Orchestration

Orchestration

Agent Orchestration #

Orchestration refers to the flow of agents in your app. Which agents run, in what order, and how do they decide what happens next? There are two main ways to orchestrate agents:

  • Allowing the LLM to make decisions: this uses the intelligence of an LLM to plan, reason, and decide on what steps to take based on that.
  • Orchestrating via code: determining the flow of agents via your code.

Orchestrating via LLM #

An agent is an LLM equipped with instructions, tools and handoffs. This means that given an open-ended task, the LLM can autonomously plan how it will tackle the task, using tools to take actions and acquire data, and using handoffs to delegate tasks to sub-agents.
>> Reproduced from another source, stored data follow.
-- ==== Sys2Proof/Machine/Buffers.lean ====
section
/-! DEFINITION. Local buffers (R23, R80 to R84): their bytes, poison, bounds, and what a write does to the batches and tile
copies that touch the same bytes. -/

namespace Sys2Proof.Machine

/-- Rounded allocation of a buffer (R23). -/
def Grid.bufSize (g : Grid) : Nat → Nat
  | 0 => g.agr * Config.granule | 1 => g.wgr * Config.granule | _ => g.cgr * Config.granule

/-! ### Tiles of a matrix operation (R340 to R342, R346) -/

/-- The operand tiles of a step in the order of R342: buffer, offset, bytes. -/
def MatRec.tiles (m : MatRec) : List (Nat × Nat × Nat) :=
  (if m.asrc then [(0, m.aoff, 4096)] else []) ++ (if m.afmt = 1 then [] else [(0, m.asoff, 256)])
    ++ [(m.bbuf, m.boff, m.bsize)] ++ (if m.afmt = 1 then [] else [(m.bbuf, m.bsoff, 256)])
    ++ (if m.sparse then [(m.bbuf, m.spoff, 32)] else []) ++ [(2, m.coff, 16384)]

/-- The step offset of the first tile that reaches beyond its buffer (R342). -/
def Grid.tileOver (g : Grid) (m : MatRec) : Option Nat :=
  (m.tiles.find? (fun t => decide (g.bufSize t.1 < t.2.1 + t.2.2))).map (fun t => t.2.1)

/-- An operation's C bytes. -/
def MatOp.cHas (o : MatOp) (a n : Nat) : Bool := overlaps (MatRec.read o.bytes).coff 16384 a n

/-- What a write to operand bytes that an open batch reads leaves undefined (R84): a row for A and its scales, a column for B,
its scales and its bitmap, over every step. -/
def MatOp.hit (o : MatOp) (u a n : Nat) : MatOp :=
  let m := MatRec.read o.bytes
  (List.range o.steps).foldl (fun o j =>
    let t := m.step j
    let rows := (List.range 64).filter (fun r =>
      (o.arows.isNone && u == 0 && overlaps (t.aoff + 64 * r) 64 a n)
        || (o.ascal.isNone && t.afmt != 1 && u == 0 && overlaps (t.asoff + 4 * r) 4 a n))
    let cols := (List.range 64).filter (fun c => u == t.bbuf &&
      (overlaps (t.boff + t.bcol * c) t.bcol a n || (t.afmt != 1 && overlaps (t.bsoff + 4 * c) 4 a n)
        || (t.sparse && overlaps (t.spoff + c / 2) 1 a n)))
    { o with undefRows := o.undefRows ||| maskOf rows, undefCols := o.undefCols ||| maskOf cols }) o

/-- C words of an operation made undefined by a store to them (R84). -/
def MatOp.hitC (o : MatOp) (a n : Nat) : MatOp :=
  if o.cHas a n then
    { o with undefWords := ((List.range (n / 4 + 2)).map (fun i => a / 4 + i)).foldl (fun l w =>
        if overlaps (4 * w) 4 a n then ladd l w else l) o.undefWords }
  else o

/-- Every operation of the warp not yet performed changed. -/
def Warp.mapOps (w : Warp) (f : MatOp → MatOp) : Warp :=
  { w with openSet := w.openSet.map f, batches := w.batches.map (fun (b : Batch) => { b with ops := b.ops.map f }) }

/-- A write into a workgroup's buffer by an agent other than a batch: bytes written, and open batches that read or
accumulate them marked (R84). -/
def State.bufWrite (s : State) (gid u o : Nat) (l : List Byte) (p : Bool) : State :=
  match tfind s.groups gid with
  | none => s
  | some g =>
    let s := s.setGroup gid (fun g => g.put u o l p)
    if l = [] then s
    else
      let f := fun (m : MatOp) => if u = 2 then m.hitC o l.length else m.hit u o l.length
      g.warps.foldl (fun s w => (s.setWarp w (fun x => if x.openSet = [] ∧ x.batches = [] then x else x.mapOps f)).again w
        (fun b => !b.named) f) s

/-- The bytes lie in the progress block of an ATTN of the warp that has not completed (R190). -/
def Warp.inProgress (w : Warp) (o n : Nat) : Bool := w.attnZ.any (fun e => overlaps e.2.caoff e.2.size o n)

/-- C bytes that a batch not yet named by an MWAIT accumulates, or that hold the progress of an ATTN (R84, R190). -/
def State.cPending (s : State) (gid o n : Nat) : Bool :=
  match tfind s.groups gid with
  | none => false
  | some g => g.warps.any (fun w => match tfind s.warps w with
    | some x => x.openSet.any (fun m => m.cHas o n)
        || (x.batches ++ x.part.toList).any (fun b => !b.named && b.past.any (fun m => m.cHas o n))
        || x.inProgress o n
    | none => false)

/-- C-buffer bytes as an agent other than their batch reads them (R84). -/
def State.cRead (s : State) (gid o n : Nat) : State × List Byte :=
  if s.cPending gid o n then s.freeBytes n
  else match tfind s.groups gid with
    | some g => (s, g.bytes 2 o n)
    | none => (s, List.replicate n 0)

end Sys2Proof.Machine
end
This pattern is great when the task is open-ended and you want to rely on the intelligence of an LLM. The most important tactics here are:

  • Invest in good prompts. Make it clear what tools are available, how to use them, and what parameters it must operate within.
  • Monitor your app and iterate on it. See where things go wrong, and iterate on your prompts.
  • Allow the agent to introspect and improve. For example, run it in a loop, and let it critique itself; or, provide error messages and let it improve.
  • Have specialized agents that excel in one task, rather than having a general purpose agent that is expected to be good at anything.
  • Invest in evals. This lets you train your agents to improve and get better at tasks.

Orchestrating via code #

Common patterns here are:

  • Using structured outputs to generate well formed data that you can inspect with your code. For example, you might ask an agent to classify the task into a few categories, and then pick the next agent based on the category.
  • Chaining multiple agents by transforming the output of one into the input of the next. You can decompose a task like writing a blog post into a series of steps - do research, write an outline, write the blog post, critique it, and then improve it.
  • Running the agent that performs the task in a while loop with an agent that evaluates and provides feedback, until the evaluator says the output passes certain criteria.
  • Running multiple agents in parallel, e.g. via Python primitives like asyncio.gather. This is useful for speed when you have multiple tasks that don’t depend on each other.